Data section:
-- ==== Sys2Proof/Safety.lean ====
section
/-! DEFINITION. What a safe run is, and the conditions on a state under which the claims say what a command does. -/

namespace Sys2Proof

/-- Every field of a cell fits the bits that Table 2.2 gives it, and its payload fills the 236 bytes. -/
abbrev Cell.fits (c : Cell) : Prop :=
  c.lseq < 2 ^ 16 ∧ c.vc < 8 ∧ c.kind < 16 ∧ c.plane < 2 ∧ c.tid < 2 ^ 15 ∧ c.len < 256 ∧ c.useq < 2 ^ 16 ∧
    c.tsw < 2 ^ 64 ∧ c.payload.length = 236

/-- Every field of a block fits the bits that Tables 2.3 and 3.1 and R114 give it. -/
def Ctl.fits : Ctl → Prop
  | .idle => True
  | .ack cum base map => cum < 2 ^ 16 ∧ base < 2 ^ 8 ∧ map < 2 ^ 24
  | .credit vc limit => vc < 8 ∧ limit < 2 ^ 24
  | .time sub id stamp => sub < 8 ∧ id < 32 ∧ stamp < 2 ^ 40
  | .health h => h.lane < 4 ∧ h.use < 4 ∧ h.eyeH < 256 ∧ h.eyeV < 256 ∧ h.errs < 2 ^ 16
  | .cap t => t.maj < 16 ∧ t.min < 16 ∧ t.maxVcs < 16 ∧ t.role < 2 ∧ t.caps < 256 ∧ t.nodeId < 2 ^ 24
  | .align lane pos mcnt bip => lane < 4 ∧ pos < 4 ∧ mcnt < 2 ^ 16 ∧ bip < 256
  | .train lane step _ maxRate preset maxWidth _ pass =>
    lane < 4 ∧ step < 8 ∧ maxRate < 16 ∧ preset < 16 ∧ maxWidth < 16 ∧ pass < 8
  | .substReq lane kind rseq => lane < 4 ∧ kind < 2 ∧ rseq < 256
  | .switch src dst pos rseq => src < 4 ∧ dst < 4 ∧ pos < 4 ∧ rseq < 256

namespace Machine

/-- The canonical form of a memory: addresses strictly rising, and no byte listed that an unlisted address reads as (0). -/
abbrev Memory.wf (m : Tab Byte) : Bool := Tab.wf 0 m

/-- The keys of a table strictly rise. -/
def Tab.rises {α : Type} (t : Tab α) : Prop := t.Pairwise (fun a b => a.1 < b.1)

/-- The parts of the state beyond the queue, hardware time, the registers and what is put out: the bridge is a part without its pending MSI-X vectors, which any event may set, and the accesses that wait are a part of their own beside the power controller. -/
inductive Part where
  | tun | links | planes | mcg | rgm | sch | dram | dsp | sto | brg | net | usb | tim | eng | mgt | key | fus | jnl | csr | pwr
  | waiting | rst | free
deriving DecidableEq, Repr

/-- Every part of the state. -/
def Part.all : List Part :=
  [.tun, .links, .planes, .mcg, .rgm, .sch, .dram, .dsp, .sto, .brg, .net, .usb, .tim, .eng, .mgt, .key, .fus, .jnl, .csr, .pwr,
    .waiting, .rst, .free]

/-- The first page of the block that a page belongs to (Table 18.1). -/
def pageFamily (p : Nat) : Nat := ((pageBlocks.find? (fun b => (b.inst p).isSome)).map (·.first)).getD p

/-- Where a stored register field lies: in the header of a page (0x400), or in a block of pages. -/
def keyFamily (k : Nat) : Nat := if keyAddr k % 4096 < 0x40 then 0x400 else pageFamily (keyPage k)

/-- The pages that a refused access leaves a record on, beyond captures: the counts of R528, R407 and R437, and the journal's losses. -/
def gatePages : List Nat := [0x001, 0x021, 0x058, 0x060]

namespace State

/-- A register write on a path goes through: the path exists, its mask allows the write, and the page's domain can take it. -/
abbrev letsWrite (s : State) (path addr : Nat) : Prop := path < 8 ∧ s.verdict path true addr = .go

/-- A register read on a path goes through. -/
abbrev letsRead (s : State) (path addr : Nat) : Prop := path < 8 ∧ s.verdict path false addr = .go

/-- Every command that waits can reach the hub: no run of it stops. -/
def safe (s : State) : Bool := s.pending.all Instr.wf

/-- The tables that stand for the hub's registers and for its DRAM are in canonical form, so that equal contents are equal data. -/
def canonical (s : State) : Prop := Memory.wf s.dram = true ∧ s.regs.rises

/-- `t` differs from `s` at most in the registers, what is put out, the interrupt and journal machinery and the free values taken: the parts that every chapter's commands may touch. -/
def sharedOnly (s t : State) : Prop :=
  t = { s with regs := t.regs, out := t.out, brg := t.brg, jnl := t.jnl, csr := t.csr, free := t.free }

What is needed: Take each line of the material above that holds the string "payload" and copy it.

Worked solution:
/-- Every field of a cell fits the bits that Table 2.2 gives it, and its payload fills the 236 bytes. -/
    c.tsw < 2 ^ 64 ∧ c.payload.length = 236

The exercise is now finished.